Es war in dieser Welt – gebaut von risikokapitalistischen Spekulanten mit lächerlichen Reichtumshaufen, strukturiert nach undurchsichtigen und willkürlichen Metriken und konzentriert auf Aufmerksamkeit und Belohnung –, als die Pandemie-Schecks letztes Jahr eintrafen. Kein Wunder, dass sie sich beide wertvoller denn je und irgendwie falsch fühlten. Einerseits laufen die Pandemiezahlungen aus und Ihre Miete ist fällig; auf der anderen Seite hat die US-Regierung im vergangenen Jahr mit wenigen Millionen Autopens-Schlägen 13 Millionen Menschen aus der Armut befreit.

In einer Zeit, die von langsamem Wachstum und stagnierender Produktivität (wenn nicht sogar von völliger wirtschaftlicher Stagnation) und von zunehmender Ungleichheit und Unterbeschäftigung geprägt ist, fühlt sich „Geld“ gleichzeitig todernst und dumm an.
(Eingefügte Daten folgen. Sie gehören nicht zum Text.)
/-- Settles O52: a record written, by whether another follows, and the header that closes the journal. -/
theorem startupReplaysTheJournalAndClosesIt : Obligations.StartupReplaysTheJournalAndClosesIt := by
  intro s done rest
  have beside : s.restsBesideStartup := rest.besideStartup.update
  refine ⟨fun h a r more op writing => ?record, fun written h outcome op closing => ?header⟩
  case record =>
    have written : (s.recordWritten a r).restsBesideStartup := beside.update
    rw [exec_replayRecordWrite op, State.afterReplay_of_writing (s := s.recordWritten a r) writing]
    refine ⟨fun last => ?_, fun b x others next => ?_⟩
    · rw [if_pos last, written.completed_setStartup done rfl (State.startupWant_replayed h)]
      simp only [State.recordWritten, State.setStartup, State.onPort]
    · subst next
      rw [if_neg (List.cons_ne_nil _ _),
        written.completed_setStartup (x := .writing h ((b, x) :: others)) done rfl rfl]
      simp only [State.recordWritten, State.setStartup, State.onPort]
  case header =>
    rw [exec_startupHeaderWrite op, State.afterClosing_of_closing (s := s.headerCleared written) closing]
    have closed : ((s.headerCleared written).raise (replayItem h outcome)).restsBesideStartup := beside.update
    exact congrArg Host.Outcome.next (closed.completed_of_end done rfl .ready)

end Sys2Proof.Machine
end

section
/-! ## The Attention List stays sound (O56; R172) -/

namespace Sys2Proof.Machine

/-- What an item coalesces by: its kind and object (R172). -/
def AttentionItem.key (i : AttentionItem) : Nat × Nat := (i.event.kind, i.event.object)

theorem AttentionItem.matches_iff_key (i j : AttentionItem) : i.event.matches j.event = true ↔ i.key = j.key := by
  rw [Attention.matches_iff, AttentionItem.key, AttentionItem.key, Prod.mk.injEq]

/-- No two items share kind and object exactly when no key stands twice. -/
theorem distinctItems_iff (l : List AttentionItem) : distinctItems l ↔ (l.map AttentionItem.key).Nodup := by
  induction l with
  | nil => simp [distinctItems]
  | cons i rest ih =>
    have apart : (∀ j ∈ rest, i.event.matches j.event = false) ↔ i.key ∉ rest.map AttentionItem.key := by
      simp only [List.mem_map, not_exists, not_and]
      exact forall₂_congr fun j _ => by rw [← Bool.not_eq_true, AttentionItem.matches_iff_key, eq_comm]
    rw [distinctItems, ih, apart, List.map_cons, List.nodup_cons]

/-- Coalescing moves no key. -/
theorem coalesce_keys (e : Attention) (l : List AttentionItem) :
    (coalesce e l).map AttentionItem.key = l.map AttentionItem.key := by
  induction l with
  | nil => rfl
  | cons i rest ih =>
    rw [coalesce]
    split
    case isTrue same =>
      have key : i.key = AttentionItem.key { event := e, repeats := min 255 (i.repeats + 1) } :=
        (AttentionItem.matches_iff_key _ _).1 same
      rw [List.map_cons, List.map_cons, key]
    case isFalse => rw [List.map_cons, List.map_cons, ih]

/-- The first item of the event's kind and object takes the new detail and one more repeat. -/
theorem coalesce_of_first {e : Attention} {before after : List AttentionItem} {i : AttentionItem}
    (same : i.event.matches e = true) (none : ∀ x ∈ before, x.event.matches e = false) :
    coalesce e (before ++ i :: after) = before ++ { event := e, repeats := min 255 (i.repeats + 1) } :: after := by
  induction before with
  | nil => simp [coalesce, same]
  | cons x rest ih =>
    have other : x.event.matches e = false := none x List.mem_cons_self
    simp [coalesce, other, ih fun y hy => none y (List.mem_cons_of_mem x hy)]

namespace AttentionList

variable {l : AttentionList} {e : Attention}

theorem raise_of_held (held : l.holds e = true) : l.raise e = { l with items := coalesce e l.items } := if_pos held

theorem raise_of_room (new : l.holds e = false) (room : l.items.length < 16) :
    l.raise e = { l with items := l.items ++ [{ event := e, repeats := 1 }] } := by
  simp only [raise, new, Bool.false_eq_true, if_false]
  exact if_pos room

theorem raise_of_full (new : l.holds e = false) (full : 16 ≤ l.items.length) :
    l.raise e = { l with overflow := true } := by
  simp only [raise, new, Bool.false_eq_true, if_false]
  exact if_neg (Nat.not_lt.2 full)

/-- No item of an event's kind and object, in the statement's words. -/
theorem holds_eq_false : l.holds e = false ↔ ∀ x ∈ l.items, ¬(x.event.kind = e.kind ∧ x.event.object = e.object) := by
  rw [← Bool.not_eq_true, AttentionList.holds_iff]
  simp only [not_exists, not_and]

theorem sound_iff : l.sound ↔ l.items.length ≤ 16 ∧ (l.items.map AttentionItem.key).Nodup := by
  rw [sound, distinctItems_iff]
  rfl

/-- An event raised keeps the list sound (R172). -/
theorem sound.raise (h : l.sound) (e : Attention) : (l.raise e).sound := by
  obtain ⟨short, distinct⟩ := sound_iff.1 h
  rcases held : l.holds e with _ | _
  · rcases Nat.lt_or_ge l.items.length 16 with room | full
    · rw [raise_of_room held room, sound_iff, List.length_append, List.map_append, List.nodup_append]
      refine ⟨room, distinct, List.nodup_singleton _, fun key old key' new same => ?_⟩
      obtain ⟨x, hx, rfl⟩ := List.mem_map.1 old
      have shares : x.key = (e.kind, e.object) := same.trans (List.mem_singleton.1 new)
      exact holds_eq_false.1 held x hx (Prod.mk.inj shares)
    · rw [raise_of_full held full]
      exact h
  · rw [raise_of_held held, sound_iff, coalesce_length, coalesce_keys]
    exact ⟨short, distinct⟩

/-- The oldest item removed. -/
theorem sound.tail {i : AttentionItem} {rest : List AttentionItem} {overflow : Bool}
    (h : (⟨i :: rest, overflow⟩ : AttentionList).sound) (cleared : Bool) : (⟨rest, cleared⟩ : AttentionList).sound := by
  obtain ⟨short, distinct⟩ := sound_iff.1 h
  exact sound_iff.2 ⟨(Nat.le_succ _).trans short, (List.nodup_cons.1 distinct).2⟩

/-- The empty list. -/
theorem sound_empty (overflow : Bool) : (⟨[], overflow⟩ : AttentionList).sound :=
  sound_iff.2 ⟨Nat.zero_le _, List.nodup_nil⟩

end AttentionList

end Sys2Proof.Machine
end

section
/-! ## The capacities (O56): what an update leaves of the bounds -/

namespace Sys2Proof.Machine

/-- An update after which the Attention List is as sound as before, the Book List and the Directed Queues hold as little,
the command buffers and the outbound queue hold as many frames, and no command that was held back is let through. -/
structure State.keepsBounds (s t : State) : Prop where
  attention : s.attention.sound → t.attention.sound
  books : s.booksBounded → t.booksBounded
  queues : s.queuesBounded → t.queuesBounded
  executing : t.link.executing.isSome = s.link.executing.isSome
  waiting : t.link.waiting = s.link.waiting
  outbound : t.link.outbound.length = s.link.outbound.length
  held : s.commandsHeld = true → t.commandsHeld = true

/-- The fields the bounds speak of. -/
def State.boundFields (s : State) : AttentionList × List Book × Vector FeederPort 4 × StationLink × Sequence :=
  (s.attention, s.books, s.ports, s.link, s.sequence)

namespace State.keepsBounds

variable {s t u : State}

theorem trans (h : s.keepsBounds t) (h' : t.keepsBounds u) : s.keepsBounds u where
  attention := h'.attention ∘ h.attention
  books := h'.books ∘ h.books
  queues := h'.queues ∘ h.queues
  executing := h'.executing.trans h.executing
  waiting := h'.waiting.trans h.waiting
  outbound := h'.outbound.trans h.outbound
  held := h'.held ∘ h.held

theorem refl (s : State) : s.keepsBounds s := ⟨id, id, id, rfl, rfl, rfl, id⟩

/-- An update of anything else. -/
theorem of_same (same : t.boundFields = s.boundFields) : s.keepsBounds t := by
  obtain ⟨attention, books, ports, link, sequence⟩ : t.attention = s.attention ∧ t.books = s.books ∧
      t.ports = s.ports ∧ t.link = s.link ∧ t.sequence = s.sequence := by simpa [State.boundFields] using same
  constructor <;> simp only [attention, State.booksBounded, books, State.queuesBounded, ports, State.commandsHeld, link,
    sequence, imp_self]

/-- The executing command's run replaced. -/
theorem run (h : s.keepsBounds t) (r : Run) : s.keepsBounds (t.setRun r) :=
  h.trans { refl t with executing := Option.isSome_map }

/-- The Activation Unit replaced. -/
theorem activation (h : s.keepsBounds t) (a : Activation) : s.keepsBounds (t.setActivation a) := h.trans (.of_same (by rfl))

/-- An item raised. -/
theorem raise (h : s.keepsBounds t) (e : Attention) : s.keepsBounds (t.raise e) :=
  h.trans { refl t with attention := fun sound => sound.raise e }

/-- The Book List changed. -/
theorem bookList (h : s.keepsBounds t) {books : List Book} (short : t.booksBounded → books.length ≤ Config.books) :
    s.keepsBounds { t with books := books } := h.trans { refl t with books := short }

/-- The books of a start minute changed. -/
theorem updateBook (h : s.keepsBounds t) (start : Nat) (f : Book → Book) : s.keepsBounds (t.updateBook start f) :=
  h.bookList fun short => (List.length_map _).trans_le short

/-- The feeder ports changed. -/
theorem feeders (h : s.keepsBounds t) {ports : Vector FeederPort 4}
    (short : t.queuesBounded → ∀ f : Feeder, ports[f].queue.length ≤ Config.queue) :
    s.keepsBounds { t with ports := ports } := h.trans { refl t with queues := short }

/-- One port changed. -/
theorem setPort (h : s.keepsBounds t) (f : Feeder) {p : FeederPort}
    (short : t.ports[f].queue.length ≤ Config.queue → p.queue.length ≤ Config.queue) : s.keepsBounds (t.setPort f p) := by
  refine h.feeders fun bounded g => ?_
  by_cases same : f = g
  · subst same
    simpa using short (bounded f)
  · simpa [Fin.val_ne_of_ne same] using bounded g

/-- One port changed, its queue kept. -/
theorem modifyPort (h : s.keepsBounds t) (f : Feeder) {g : FeederPort → FeederPort}
    (kept : ∀ p, (g p).queue = p.queue) : s.keepsBounds (t.modifyPort f g) :=
  h.setPort f fun short => by rw [kept]; exact short

/-- Every port changed, no queue lengthened. -/
theorem mapPorts (h : s.keepsBounds t) {g : FeederPort → FeederPort}
    (short : ∀ p, (g p).queue.length ≤ p.queue.length) : s.keepsBounds { t with ports := t.ports.map g } :=
  h.feeders fun bounded f => by simpa using (short _).trans (bounded f)

/-- Updates one after another. -/
theorem foldl {α : Type} {f : State → α → State} (step : ∀ (s : State) (x : α), s.keepsBounds (f s x)) (l : List α) (s : State) :
    s.keepsBounds (l.foldl f s) := by
  induction l generalizing s with
  | nil => exact .refl s
  | cons x rest ih => exact (step s x).trans (ih (f s x))

end State.keepsBounds

/-- A turn that keeps the bounds. -/
def turnKeepsBounds (s : State) (turn : Option State) : Prop := ∀ t, turn = some t → s.keepsBounds t

theorem turnKeepsBounds_none (s : State) : turnKeepsBounds s none := fun _ h => nomatch h

theorem turnKeepsBounds_some {s t : State} (h : s.keepsBounds t) : turnKeepsBounds s (some t) := by
  rintro _ ⟨⟩
  exact h

/-- The first of two turns that has something to do. -/
theorem turnKeepsBounds_orElse {s : State} {first : Option State} {second : Unit → Option State}
    (h : turnKeepsBounds s first) (h' : turnKeepsBounds s (second ())) : turnKeepsBounds s (first.orElse second) := by
  cases first with
  | none => exact h'
  | some t => exact h

section
variable (s : State)

/-! ### The Book List and the Day Clock -/

theorem State.countAbsence_keepsBounds (i : Nat) : s.keepsBounds (s.countAbsence i) := by
  simp only [State.countAbsence]
  split
  · exact .raise (.of_same (by rfl)) _
  · exact .of_same (by rfl)

theorem State.endCollection_keepsBounds : s.keepsBounds s.endCollection := by
  rw [State.endCollection]
  split
  · exact .refl s
  · split
    · exact .refl s
    · exact .updateBook (.foldl (fun s (m : Member) => s.countAbsence_keepsBounds m.index) _ s) _ _

/-- The end of a collection changes no book that can be replaced. -/
theorem State.endCollection_books :
    ∃ f : Book → Book, (∀ b, b.replaceable = true → f b = b) ∧ s.endCollection.books = s.books.map f := by
  have absences (l : List Member) (t : State) :
      (l.foldl (fun t m => t.countAbsence m.index) t).books = t.books := by
    induction l generalizing t with
    | nil => rfl
    | cons m rest ih =>
      rw [List.foldl_cons, ih, State.countAbsence]
      dsimp only
      split <;> rfl
  rw [State.endCollection]
  split
  · exact ⟨id, fun _ _ => rfl, (List.map_id _).symm⟩
  · split
    · exact ⟨id, fun _ _ => rfl, (List.map_id _).symm⟩
    · refine ⟨_, fun b final => ?_, congrArg (List.map _) (absences _ s)⟩
      have closed : b.state ≠ .collecting := fun open_ => by simp [Book.replaceable, Book.isFinal, open_] at final
      simp [closed]
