-- ==== Sys2Proof/Decode.lean ====
section
/-! DEFINITION. Command words to commands and back (spec/30_encoding.md R45 to R49, R55, R56, R58). -/

namespace Sys2Proof

/-- `CW[SW+3:SW]`, the opcode field (R46). -/
def CommandWord.op (w : CommandWord) : Opcode := w.extractLsb' Config.SW 4

/-- `CW[SW-1:0]`, the operand field (R46). -/
def CommandWord.arg (w : CommandWord) : Count := w.extractLsb' 0 Config.SW

/-- Why the decoder says `invalid`. -/
inductive DecodeError where
  /-- Opcodes 0x6 to 0xF spell no command (R56). -/
  | reservedOpcode (op : Opcode)
deriving DecidableEq, Repr

/-- The opcode map (R47). The opcode field alone selects the command (R58); operand bits of a command without
operand are ignored (R55). Total on every word: a reserved opcode is rejected by name (R56). -/
def decode (w : CommandWord) : Except DecodeError Instr :=
  match (CommandWord.op w).toNat with
  | 0 => .ok .poll
  | 1 => .ok (.move (CommandWord.arg w))
  | 2 => .ok (.moveTo (CommandWord.arg w))
  | 3 => .ok .stop
  | 4 => .ok .rdpos
  | 5 => .ok .rdrem
  | _ => .error (.reservedOpcode (CommandWord.op w))

/-- The opcode number of a command (R47). -/
def Instr.opcode : Instr → Opcode
  | .poll => 0x0
  | .move _ => 0x1
  | .moveTo _ => 0x2
  | .stop => 0x3
  | .rdpos => 0x4
  | .rdrem => 0x5

/-- The operand field an assembler writes: the operand, or 0 where there is none (R55, R59). -/
def Instr.operand : Instr → Count
  | .poll => 0
  | .move delta => delta
  | .moveTo target => target
  | .stop => 0
  | .rdpos => 0
  | .rdrem => 0

/-- The canonical command word of a command: opcode above operand (R46, R59). -/
def encode (i : Instr) : CommandWord := i.opcode ++ i.operand

/-- The command word in the low `SW + 4` bits of a number; the bits above are no part of the command port (R46, log
entry 12). -/
def CommandWord.ofBits (w : Nat) : CommandWord := BitVec.ofNat (4 + Config.SW) w

/-- The command the decoder reads from bits numbered as spec/opcode_table.json numbers them. A command is one
indivisible word (R38, R46); `nbits` counts whole bytes and reaches past the word's top bit (log entry 12). -/
def decodeTableWord (_nbits w : Nat) : Option Instr :=
  match decode (CommandWord.ofBits w) with
  | .ok i => some i
  | .error _ => none

end Sys2Proof
end

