-- ==== Sys2Proof/Machine/Poll.lean ====
section
/-! DEFINITION. The step-interval timer and step engine, POLL (spec/41_poll_step_engine.md). -/

namespace Sys2Proof.Machine

/-- The forward step of a due POLL: forward transition, counter down by one, position up by one modulo SPR
(R84, R85). -/
def Driver.advance (d : Driver) : Driver :=
  { d.stepForward with
    remainingSteps := d.remainingSteps - 1
    currentStep := nextPosition d.spr d.currentStep }

/-- The reverse step of a due POLL: reverse transition, counter up by one, position down by one modulo SPR
(R84, R85). -/
def Driver.retreat (d : Driver) : Driver :=
  { d.stepReverse with
    remainingSteps := d.remainingSteps + 1
    currentStep := prevPosition d.spr d.currentStep }

/-- A due POLL at sample `t`: one step in the direction of the sign, then the timestamp takes the sample
(R84 to R86). -/
def Driver.takeStep (t : Micros) (d : Driver) : Driver :=
  { (if d.forward then d.advance else d.retreat) with lastStepTimestamp := t }

/-- Completion: a step that leaves `remainingSteps = 0` is followed by power-down in the same command (R87). -/
def Driver.finish (d : Driver) : Driver := if d.idle then d.powerDown else d

/-- The boolean of POLL as a response word: 1 for `true` and 0 for `false`, the value of `idle` at the end of the poll
(R50, R88). -/
def Driver.pollResult (d : Driver) : Count := if d.idle then 1 else 0

/-- POLL (R80): idle answers 1 and touches nothing (R81); else the clock is sampled once (R82); not due answers 0
(R83); due takes one step (R84 to R86), powers down at zero (R87) and answers whether the counter is zero (R88). -/
def execPoll (s : State) : Host.Outcome State Fault Refusal :=
  s.withDriver fun d =>
    if d.idle then
      .next (s.complete d 1)
    else if d.due s.now then
      let d' := ((d.readClock s.now).takeStep s.now).finish
      .next (s.complete d' d'.pollResult)
    else
      .next (s.complete (d.readClock s.now) 0)

end Sys2Proof.Machine
end

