-- ==== Sys2Proof/Laws/Decode.lean ====
section
/-! SUPPORT. The fields of a command word as numbers, and the word from its fields, at whatever width `Config.SW` is. -/

namespace Sys2Proof

/-- The opcode field is the word's top four bits. -/
theorem CommandWord.op_toNat (w : CommandWord) : (CommandWord.op w).toNat = w.toNat / 2 ^ Config.SW := by
  have top : w.toNat / 2 ^ Config.SW < 2 ^ 4 :=
    Nat.div_lt_of_lt_mul (by have := w.isLt; rwa [Nat.pow_add, Nat.mul_comm] at this)
  rw [op, BitVec.extractLsb'_toNat, Nat.shiftRight_eq_div_pow, Nat.mod_eq_of_lt top]

/-- The operand field is the word's low SW bits. -/
theorem CommandWord.arg_toNat (w : CommandWord) : (CommandWord.arg w).toNat = w.toNat % 2 ^ Config.SW := by
  rw [arg, BitVec.extractLsb'_toNat, Nat.shiftRight_zero]

/-- A word is its opcode above its operand. -/
theorem CommandWord.toNat_eq (w : CommandWord) :
    w.toNat = (CommandWord.op w).toNat * 2 ^ Config.SW + (CommandWord.arg w).toNat := by
  rw [op_toNat, arg_toNat, Nat.div_add_mod']

/-- The opcode of a word as a range of the word. -/
theorem CommandWord.le_op_iff (w : CommandWord) (n : Nat) :
    n ≤ (CommandWord.op w).toNat ↔ n * 2 ^ Config.SW ≤ w.toNat := by
  rw [op_toNat, Nat.le_div_iff_mul_le (Nat.two_pow_pos _)]

/-- Shifting the operand out and zeros in keeps the opcode field alone. -/
theorem CommandWord.toNat_clearArg (w : CommandWord) :
    (w >>> Config.SW <<< Config.SW).toNat = (CommandWord.op w).toNat * 2 ^ Config.SW := by
  have below : w.toNat / 2 ^ Config.SW * 2 ^ Config.SW < 2 ^ (4 + Config.SW) :=
    Nat.lt_of_le_of_lt (Nat.div_mul_le_self _ _) w.isLt
  rw [op_toNat, BitVec.toNat_shiftLeft, BitVec.toNat_ushiftRight, Nat.shiftLeft_eq, Nat.shiftRight_eq_div_pow,
    Nat.mod_eq_of_lt below]

/-- The decoder rejects exactly the opcodes 6 to 15, by name (R56). -/
theorem decode_error {w : CommandWord} {e : DecodeError} :
    decode w = .error e ↔ 6 ≤ (CommandWord.op w).toNat ∧ e = .reservedOpcode (CommandWord.op w) := by
  unfold decode
  split
  case h_7 h0 h1 h2 h3 h4 h5 =>
    have : 6 ≤ (CommandWord.op w).toNat := by
      by_contra hlt
      interval_cases (CommandWord.op w).toNat <;> simp_all
    simp [this, eq_comm]
  all_goals next h => simp [h]

end Sys2Proof
end

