-- ==== Sys2Proof/Laws/Ops.lean ====
section
/-! SUPPORT. What each shared operation can do, said once. -/

namespace Sys2Proof.Machine

/-- A command that answers a next state ran on an instance. -/
theorem State.withDriver_next {s t : State} {f : Driver → Host.Outcome State Fault Refusal} :
    s.withDriver f = .next t ↔ ∃ d, s.driver = some d ∧ f d = .next t := by
  cases h : s.driver <;> simp [State.withDriver, h]

/-- A command is refused for want of an instance, or by its own test. -/
theorem State.withDriver_refused {s : State} {r : Refusal} {f : Driver → Host.Outcome State Fault Refusal} :
    s.withDriver f = .refused r ↔
      (s.driver = none ∧ r = .notConstructed) ∨ ∃ d, s.driver = some d ∧ f d = .refused r := by
  cases h : s.driver <;> simp [State.withDriver, h, eq_comm]

/-- A command faults only where its own body does. -/
theorem State.withDriver_fault {s : State} {e : Fault} {f : Driver → Host.Outcome State Fault Refusal} :
    s.withDriver f = .fault e ↔ ∃ d, s.driver = some d ∧ f d = .fault e := by
  cases h : s.driver <;> simp [State.withDriver, h]

/-- With an instance a command runs on it. -/
theorem State.withDriver_some {s : State} {d : Driver} (h : s.driver = some d)
    (f : Driver → Host.Outcome State Fault Refusal) : s.withDriver f = f d := by
  simp [State.withDriver, h]

/-- Without an instance a command is refused. -/
theorem State.withDriver_none {s : State} (h : s.driver = none)
    (f : Driver → Host.Outcome State Fault Refusal) : s.withDriver f = .refused .notConstructed := by
  simp [State.withDriver, h]

/-- A construction fails exactly on a configuration that is not positive. -/
theorem construct_error {cfgSpr : Count} {cfgInterval lastReset : Micros} {e : Fault} :
    construct cfgSpr cfgInterval lastReset = .error e ↔ cfgSpr.toInt ≤ 0 ∨ cfgInterval = 0 := by
  cases e
  unfold construct sext
  split <;> simp_all

/-- A construction that succeeds has a positive configuration and every register at its reset value. -/
theorem construct_ok {cfgSpr : Count} {cfgInterval lastReset : Micros} {d : Driver} :
    construct cfgSpr cfgInterval lastReset = .ok d ↔
      (0 < cfgSpr.toInt ∧ cfgInterval ≠ 0) ∧
        { phase := 0, currentStep := 0, remainingSteps := 0, lastStepTimestamp := lastReset
          spr := cfgSpr, interval := cfgInterval, lines := 0, trace := [] } = d := by
  unfold construct sext
  split
  · next h => simp only [reduceCtorEq, false_iff, not_and]; rintro ⟨hs, hi⟩; rcases h with h | h <;> [omega; contradiction]
  · next h =>
    obtain ⟨hs, hi⟩ := not_or.1 h
    exact ⟨fun e => ⟨⟨by omega, hi⟩, by simpa using e⟩, fun e => congrArg _ e.2⟩

/-- A reset always answers a next state: the new instance, or none with CFG_ERR. -/
theorem execReset_cases (cfgSpr : Count) (cfgInterval lastReset : Micros) (m : Bool) (s : State) :
    ((cfgSpr.toInt ≤ 0 ∨ cfgInterval = 0) ∧
      execReset cfgSpr cfgInterval lastReset m s = .next (s.dropResponse m).takeInvalidConfiguration) ∨
    ∃ d, construct cfgSpr cfgInterval lastReset = .ok d ∧
      execReset cfgSpr cfgInterval lastReset m s = .next ((s.dropResponse m).install d) := by
  cases h : construct cfgSpr cfgInterval lastReset with
  | error e => cases e; exact .inl ⟨construct_error.1 h, by simp [execReset, h]⟩
  | ok d => exact .inr ⟨d, rfl, by simp [execReset, h]⟩

/-- The only positions are those below SPR, forward. -/
theorem nextPosition_toNat {w : Nat} {spr current : BitVec w} (h : current.toNat < spr.toNat) :
    (nextPosition spr current).toNat = (current.toNat + 1) % spr.toNat := by
  have hs := spr.isLt
  have hm := Nat.mod_lt (current.toNat + 1) (show 0 < spr.toNat by omega)
  have : nextPosition spr current = BitVec.ofNat w ((current.toNat + 1) % spr.toNat) := by
    simp only [nextPosition, trunc, zext]
    exact_mod_cast BitVec.ofInt_natCast w ((current.toNat + 1) % spr.toNat)
  rw [this, BitVec.toNat_ofNat, Nat.mod_eq_of_lt (by omega)]

/-- The only positions are those below SPR, in reverse. -/
theorem prevPosition_toNat {w : Nat} {spr current : BitVec w} (h : current.toNat < spr.toNat) :
    (prevPosition spr current).toNat = if current.toNat = 0 then spr.toNat - 1 else current.toNat - 1 := by
  have hs := spr.isLt
  have key : (zext current - 1) % zext spr = ((if current.toNat = 0 then spr.toNat - 1 else current.toNat - 1 : Nat) : Int) := by
    simp only [zext]
    split
    · next h0 =>
      rw [h0, ← Int.add_emod_right, Int.emod_eq_of_lt] <;> push_cast <;> omega
    · rw [Int.emod_eq_of_lt] <;> omega
  rw [prevPosition, key, trunc, BitVec.ofInt_natCast, BitVec.toNat_ofNat, Nat.mod_eq_of_lt]
  split <;> omega

end Sys2Proof.Machine
end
Aus dieser Sicht ist die Pandemie-Wirtschaft keine Anomalie, sondern eine verschärfte Version einer möglichen Zukunft: eine Welt, in der Geld im Überfluss vorhanden ist, aber sichere langfristige Investitionen selten sind und in der „schnell reich werden“ weniger eine amerikanische Pathologie als mehr ist die beste Wette für ein stabiles Leben – vorausgesetzt, Sie halten so etwas bei drohender ökologischer Katastrophe für möglich. Wenn Sie Aktien kaufen sollen, um auf die zukünftige Lage eines Unternehmens zu wetten, warum sollten Sie dann Aktien in einer stationären Einzelhandelskette für Videospiele kaufen, wenn Sie nicht wirklich an eine Zukunft glauben? Inwiefern unterscheidet sich die Börse von Wetten auf Fußball? Was bringt es, sicher zu investieren, wenn Elon Musk mit ein paar Tweets Millionen von Dollar an Wert schaffen und vernichten kann?

Vielleicht war Bernanke vorausschauender, als er selbst wusste: Bei all dem esoterischen Philosophieren über MMT und Krypto, bei all dem großen Geld, das in neue Finanzprodukte gesteckt und Rechnungen angekündigt wird, wird Geld für viele von uns nur über unsere Telefone erlebt, da eine Zahl auf einem Bildschirm. Mit einer App bezahlen Sie Ihre Miete, mit einer anderen kaufen Sie Put-Optionen. Die Zahl steigt, sie sinkt, sie lebt in dem kleinen Portal, das wir in unseren Händen halten.